■ **Goal of the exercise**
Print the records below from the first line through the line containing "exact Nat.mod_eq_of_lt w.isLt", both included, word for word.

─── Supplied material ───

theorem leSum_ser (h : Words4) :
    leSum (ser h) = h.a.toNat + 2 ^ 32 * h.b.toNat + 2 ^ 64 * h.c.toNat + 2 ^ 96 * h.d.toNat := by
  have hword (w : Word) : leSum (bytes32 w) = w.toNat := by
    rw [bytes32, leSum_bytesLE]
    exact Nat.mod_eq_of_lt w.isLt
  have hlen (w : Word) : (bytes32 w).length = 4 := length_bytesLE 4 w
  simp only [ser, leSum_append, List.length_append, hword, hlen]

theorem digestOut_toNat (s : State) :
    (digestOut s).toNat = s.h.a.toNat + 2 ^ 32 * s.h.b.toNat + 2 ^ 64 * s.h.c.toNat + 2 ^ 96 * s.h.d.toNat := by
  rw [digestOut, le128, BitVec.toNat_ofNat, leSum_ser]
  omega

theorem rdDigest_eq_ser (s : State) : rdDigest s = ser s.h := by
  have h := bytesLE_leSum (ser s.h) 128 (by rw [length_ser])
  rwa [length_ser] at h

theorem digestOut_extractLsb' (s : State) (k : Fin 4) : (digestOut s).extractLsb' (32 * k.val) 32 = s.h.word k := by
  apply BitVec.eq_of_toNat_eq
  rw [BitVec.extractLsb'_toNat, digestOut_toNat, Nat.shiftRight_eq_div_pow]
  fin_cases k <;> simp [Words4.word] <;> omega

/-- Below bit 4 STATUS is CAUSE, ERR and PHASE put together; the widening does not show there. -/
theorem statusOut_getLsbD (upper : Nat) (s : State) {k : Nat} (hk : k < 4) :
    (statusOut upper s).getLsbD k = (causeOut s ++ errOut s ++ doneOut s).getLsbD k := by
  rw [statusOut, BitVec.getLsbD_setWidth, decide_eq_true (by omega), Bool.true_and]

end Sys2Proof.Machine

/-- Settles O29: a step is an event on the state from which it has been taken, and each event keeps the invariant. -/
theorem stepKeepsTheBoundaryInvariant : Obligations.StepKeepsTheBoundaryInvariant := by
  intro s t h hstep
  rcases step_inv hstep with ⟨-, rfl⟩ | ⟨es, -, rfl⟩ | ⟨cw, es, i, -, -, hexec⟩ | ⟨cw, es, op, -, -, rfl⟩
  · exact h
  · exact inv_resetEngine _
  · exact exec_keeps_inv (inv_withHost h es) hexec
  · exact inv_raiseFault (inv_withHost h es) _

/-- Settles O32: the visible part of a state decides its outputs and the visible part of the next state. -/
theorem unspecifiedStateIsUnobservable : Obligations.UnspecifiedStateIsUnobservable := by
  intro s t h
  obtain ⟨s', t', hs, ht, h'⟩ := step_sameVisible h
  exact ⟨h.outputs_eq, s', t', hs, ht, h', h'.outputs_eq⟩

/-- Settles O17: in phase ACTIVE by the frame of PUSH, in phase DONE by that of a fault. -/
theorem absorbFrame : Obligations.AbsorbFrame := by
  intro b s t h
  cases hp : s.phase with
  | active =>
    obtain rfl : pushByte b (s.setCount (s.count + 1)) = t := by simpa [exec_absorb_of_active b hp] using h
    refine ⟨fun a _ ha => ?_, ?_, ?_, fun hb => ⟨?_, ?_⟩, ?_, ?_, ?_⟩
    · simpa using Memory.readByte_writeByte_other s.buf b ha
    · simp
    · simp
    · simpa using pushByte_h_of_ne (s := s.setCount (s.count + 1)) b hb
    · simpa using pushByte_hidden_of_ne (s := s.setCount (s.count + 1)) b hb
    · simpa using hp
    · simp
    · simp
  | done =>
    obtain rfl : raiseFault .useAfterFinalize s = t := by simpa [exec_absorb_of_done b hp] using h
    simp [hp]

/-- Settles O24: no event but reset clears a recorded fault, and INIT and RESUME write PHASE but not ERR and CAUSE. -/
theorem errAndCauseStayUntilReset : Obligations.ErrAndCauseStayUntilReset := by
  constructor
  · intro s t hstep herr hnoreset
    rcases step_inv hstep with ⟨-, rfl⟩ | ⟨es, hhost, -⟩ | ⟨cw, es, i, -, -, hexec⟩ | ⟨cw, es, op, -, -, rfl⟩
    · exact ⟨herr, rfl⟩
    · exact absurd hhost (hnoreset es)
    · exact exec_keeps_fault (s := { s with host := es }) hexec herr
    · simp [raiseFault_cause, herr]
  · rintro s i (rfl | ⟨tag, count, rfl⟩)
    · exact ⟨_, rfl, rfl, rfl, rfl⟩
    · exact ⟨_, rfl, rfl, rfl, rfl⟩
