-- ==== Sys2Proof/Machine/Assembler.lean ====
section
/-!
DEFINITION. The assembler (30_encoding.md R170, R171, R176): a line of text to the three-word commands it stands for. The
block never sees the text.
-/

namespace Sys2Proof.Machine

/-! ## Splitting a line -/

/-- The text without its leading spaces. -/
def skipSpaces : List Char → List Char
  | [] => []
  | c :: cs => if c = ' ' then skipSpaces cs else c :: cs

/-- The text without spaces at either end. -/
def trimSpaces (t : List Char) : List Char := (skipSpaces (skipSpaces t).reverse).reverse

/-- The pieces of a text between the commas. -/
def splitCommas : List Char → List (List Char)
  | [] => [[]]
  | c :: cs =>
    if c = ',' then [] :: splitCommas cs
    else
      match splitCommas cs with
      | [] => [[c]]
      | t :: ts => (c :: t) :: ts

/-- The mnemonic of a line and the text after it. -/
def splitName (line : List Char) : List Char × List Char :=
  let t := trimSpaces line
  (t.takeWhile (fun c => c ≠ ' '), t.dropWhile (fun c => c ≠ ' '))

/-- The operands after a mnemonic: none, or texts separated by commas (R170). -/
def splitOperands (t : List Char) : List (List Char) :=
  if trimSpaces t = [] then [] else (splitCommas t).map trimSpaces

/-! ## Operands -/

/-- The value of a digit below 16, in either case of the letters; `_`, which 00_scope.md R10 has as a digit separator, is no
digit. DESIGN CHOICE (log 25). -/
def digitValue (c : Char) : Option Nat :=
  if '0' ≤ c ∧ c ≤ '9' then some (c.toNat - 48)
  else if 'A' ≤ c ∧ c ≤ 'F' then some (c.toNat - 55)
  else if 'a' ≤ c ∧ c ≤ 'f' then some (c.toNat - 87)
  else none

/-- The number that digits spell after the number `acc`. -/
def spelledAfter (base : Nat) : Nat → List Char → Option Nat
  | acc, [] => some acc
  | acc, c :: cs =>
    match digitValue c with
    | some d => if d < base then spelledAfter base (acc * base + d) cs else none
    | none => none

/-- The number that one digit or more spell. -/
def spelled (base : Nat) (t : List Char) : Option Nat :=
  match t with
  | [] => none
  | _ :: _ => spelledAfter base 0 t

/-- The binary32 pattern nearest to a fraction, ties to even (R170). -/
def roundLiteral (neg : Bool) (num den : Nat) : Word :=
  (packMag .binary32 neg (roundQ .binary32 (num * 2 ^ unitExp .binary32) den)).setWidth 32

/-- An unsigned decimal literal: digits, or digits, a point and digits. DESIGN CHOICE (log 25). -/
def decimalLiteral (neg : Bool) (t : List Char) : Option Word :=
  let whole := t.takeWhile (fun c => c ≠ '.')
  match t.dropWhile (fun c => c ≠ '.') with
  | [] => (spelled 10 whole).map (fun n => roundLiteral neg n 1)
  | _ :: frac =>
    match spelled 10 whole, spelled 10 frac with
    | some _, some _ =>
      (spelled 10 (whole ++ frac)).map (fun n => roundLiteral neg n (10 ^ frac.length))
    | _, _ => none

/-- An operand A or B: a decimal literal, or a raw bit pattern after #0x (R170). That the pattern is one hexadecimal digit or
more, its value below 2^32, is a DESIGN CHOICE (log 25): R170 shows eight digits. -/
def operandLiteral (t : List Char) : Option Word :=
  match t with
  | '#' :: '0' :: 'x' :: hex =>
    match spelled 16 hex with
    | some n => if n < 4294967296 then some (BitVec.ofNat 32 n) else none
    | none => none
  | '-' :: rest => decimalLiteral true rest
  | _ => decimalLiteral false t

/-- A flag operand: one of two names (R170). -/
def flagName (yes no : String) (t : List Char) : Option Bool :=
  if t = yes.toList then some true else if t = no.toList then some false else none

/-! ## Commands (R170) -/

/-- The opcode of a mnemonic: the lowercase form of the name in R146. -/
def opcodeNamed (name : List Char) : Option Opcode :=
  allOpcodes.find? (fun o => name == o.mnemonic.toList.map Char.toLower)

/-- A command of an opcode with a flag and its operand words, the other words 0 (R170). -/
def commandOf (o : Opcode) (flag : Bool) (a b : Word) : Command :=
  { w0 := BitVec.ofNat 32 (o.code + flagBits flag), w1 := a, w2 := b }

/-- `process.f32` or `process.f64` with NIN, NOUT and n; none where one does not fit its field (R144, R170). That the three
are decimal digits and nothing else is a DESIGN CHOICE (log 25). -/
def processLine (sw : Bool) (ops : List (List Char)) : Option Command :=
  match ops with
  | [a, b, c] =>
    match spelled 10 a, spelled 10 b, spelled 10 c with
    | some nin, some nout, some n =>
      if (Instr.process sw nin nout n).wellFormed then some (encode (.process sw nin nout n)) else none
    | _, _, _ => none
  | _ => none

/-- A line of an opcode other than PROCESS, by its format (R170). -/
def formatLine (o : Opcode) (ops : List (List Char)) : Option Command :=
  match o.format, ops with
  | .cn, [] => some (commandOf o false 0#32 0#32)
  | .ca, [a] => (operandLiteral a).map (fun w => commandOf o false w 0#32)
  | .cab, [a, b] =>
    match operandLiteral a, operandLiteral b with
    | some v, some w => some (commandOf o false v w)
    | _, _ => none
  | .cf, [f] => (flagName "on" "off" f).map (fun x => commandOf o x 0#32 0#32)
  | .caf, [a, f] =>
    match operandLiteral a, flagName "soft" "hard" f with
    | some w, some x => some (commandOf o x w 0#32)
    | _, _ => none
  | _, _ => none

/-- One command of the opcode table. -/
def commandLine (name : List Char) (ops : List (List Char)) : Option Command :=
  if name = "process.f32".toList then processLine false ops
  else if name = "process.f64".toList then processLine true ops
  else
    match opcodeNamed name with
    | some o => formatLine o ops
    | none => none

/-! ## Pseudo-instructions (R171, R176) -/

/-- The words of all the operands, where every one is a literal. -/
def literals : List (List Char) → Option (List Word)
  | [] => some []
  | t :: ts =>
    match operandLiteral t, literals ts with
    | some w, some ws => some (w :: ws)
    | _, _ => none

/-- The limiter's construction variants with four operands (R171). -/
def limiterInitLine (expand : Word → Word → Word → Bool → List Instr) (ops : List (List Char)) : Option (List Instr) :=
  match literals (ops.take 3), ops.drop 3 with
  | some [a, r, th], [k] => (flagName "soft" "hard" k).map (expand a r th)
  | _, _ => none

/-- `restore_state` with its twelve operands (R176). -/
def restoreLine (ops : List (List Char)) : Option (List Instr) :=
  match literals (ops.take 11), ops.drop 11 with
  | some [rs, bd, pb, rlr, rld, blr, bld, plr, pld, wet, dry], [byp] =>
    (flagName "on" "off" byp).map (restoreState rs bd pb rlr rld blr bld plr pld wet dry)
  | _, _ => none

/-- The expansion of a pseudo-instruction (R171, R176). -/
def pseudoLine (name : List Char) (ops : List (List Char)) : Option (List Instr) :=
  if name = "transport_start".toList then (if ops = [] then some transportStart else none)
  else if name = "transport_stop".toList then (if ops = [] then some transportStop else none)
  else if name = "limiter_init_norm".toList then limiterInitLine limiterInitNorm ops
  else if name = "limiter_init_units".toList then limiterInitLine limiterInitUnits ops
  else if name = "limiter_init_default".toList then (if ops = [] then some limiterInitDefault else none)
  else if name = "restore_state".toList then restoreLine ops
  else none

/-- The commands that a line of text stands for, in order; none where it is no line of R170, R171 or R176. -/
def assembleLine (line : List Char) : Option (List Command) :=
  let name := (splitName line).1
  let ops := splitOperands (splitName line).2
  match commandLine name ops with
  | some c => some [c]
  | none => (pseudoLine name ops).map (fun is => is.map encode)

end Sys2Proof.Machine
end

───

■ **Exercise solution**
theorem leSum_ser (h : Words4) :
    leSum (ser h) = h.a.toNat + 2 ^ 32 * h.b.toNat + 2 ^ 64 * h.c.toNat + 2 ^ 96 * h.d.toNat := by
  have hword (w : Word) : leSum (bytes32 w) = w.toNat := by
    rw [bytes32, leSum_bytesLE]
    exact Nat.mod_eq_of_lt w.isLt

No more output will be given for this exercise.